## PROBLEM REQUIREMENTS:
Copy out, from the entries below, each line that holds the string "next".

----- DATASET EXCERPTS -----

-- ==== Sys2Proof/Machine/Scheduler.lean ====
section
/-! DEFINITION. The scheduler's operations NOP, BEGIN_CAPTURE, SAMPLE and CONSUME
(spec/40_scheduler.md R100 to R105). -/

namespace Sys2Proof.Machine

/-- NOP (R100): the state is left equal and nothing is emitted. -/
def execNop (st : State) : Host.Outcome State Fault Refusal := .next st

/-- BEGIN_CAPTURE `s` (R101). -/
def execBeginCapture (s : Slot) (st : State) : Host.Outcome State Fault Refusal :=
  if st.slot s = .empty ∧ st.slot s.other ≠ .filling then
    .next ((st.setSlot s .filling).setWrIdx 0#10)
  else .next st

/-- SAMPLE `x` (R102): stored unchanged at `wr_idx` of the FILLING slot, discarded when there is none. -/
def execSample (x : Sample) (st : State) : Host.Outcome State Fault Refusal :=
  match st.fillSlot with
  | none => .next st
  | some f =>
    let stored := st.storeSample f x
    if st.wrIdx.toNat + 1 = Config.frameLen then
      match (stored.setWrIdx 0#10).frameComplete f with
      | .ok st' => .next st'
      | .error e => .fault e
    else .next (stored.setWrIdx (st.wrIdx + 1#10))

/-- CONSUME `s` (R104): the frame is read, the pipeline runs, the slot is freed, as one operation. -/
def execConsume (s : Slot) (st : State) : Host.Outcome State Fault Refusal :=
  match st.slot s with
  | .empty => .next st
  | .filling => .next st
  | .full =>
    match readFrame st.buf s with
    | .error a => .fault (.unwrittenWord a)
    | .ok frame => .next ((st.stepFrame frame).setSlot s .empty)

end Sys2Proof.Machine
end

-----

## SOLUTION TO THIS EXERCISE:
def execNop (st : State) : Host.Outcome State Fault Refusal := .next st
    .next ((st.setSlot s .filling).setWrIdx 0#10)
  else .next st
  | none => .next st
      | .ok st' => .next st'
    else .next (stored.setWrIdx (st.wrIdx + 1#10))
  | .empty => .next st
  | .filling => .next st
    | .ok frame => .next ((st.stepFrame frame).setSlot s .empty)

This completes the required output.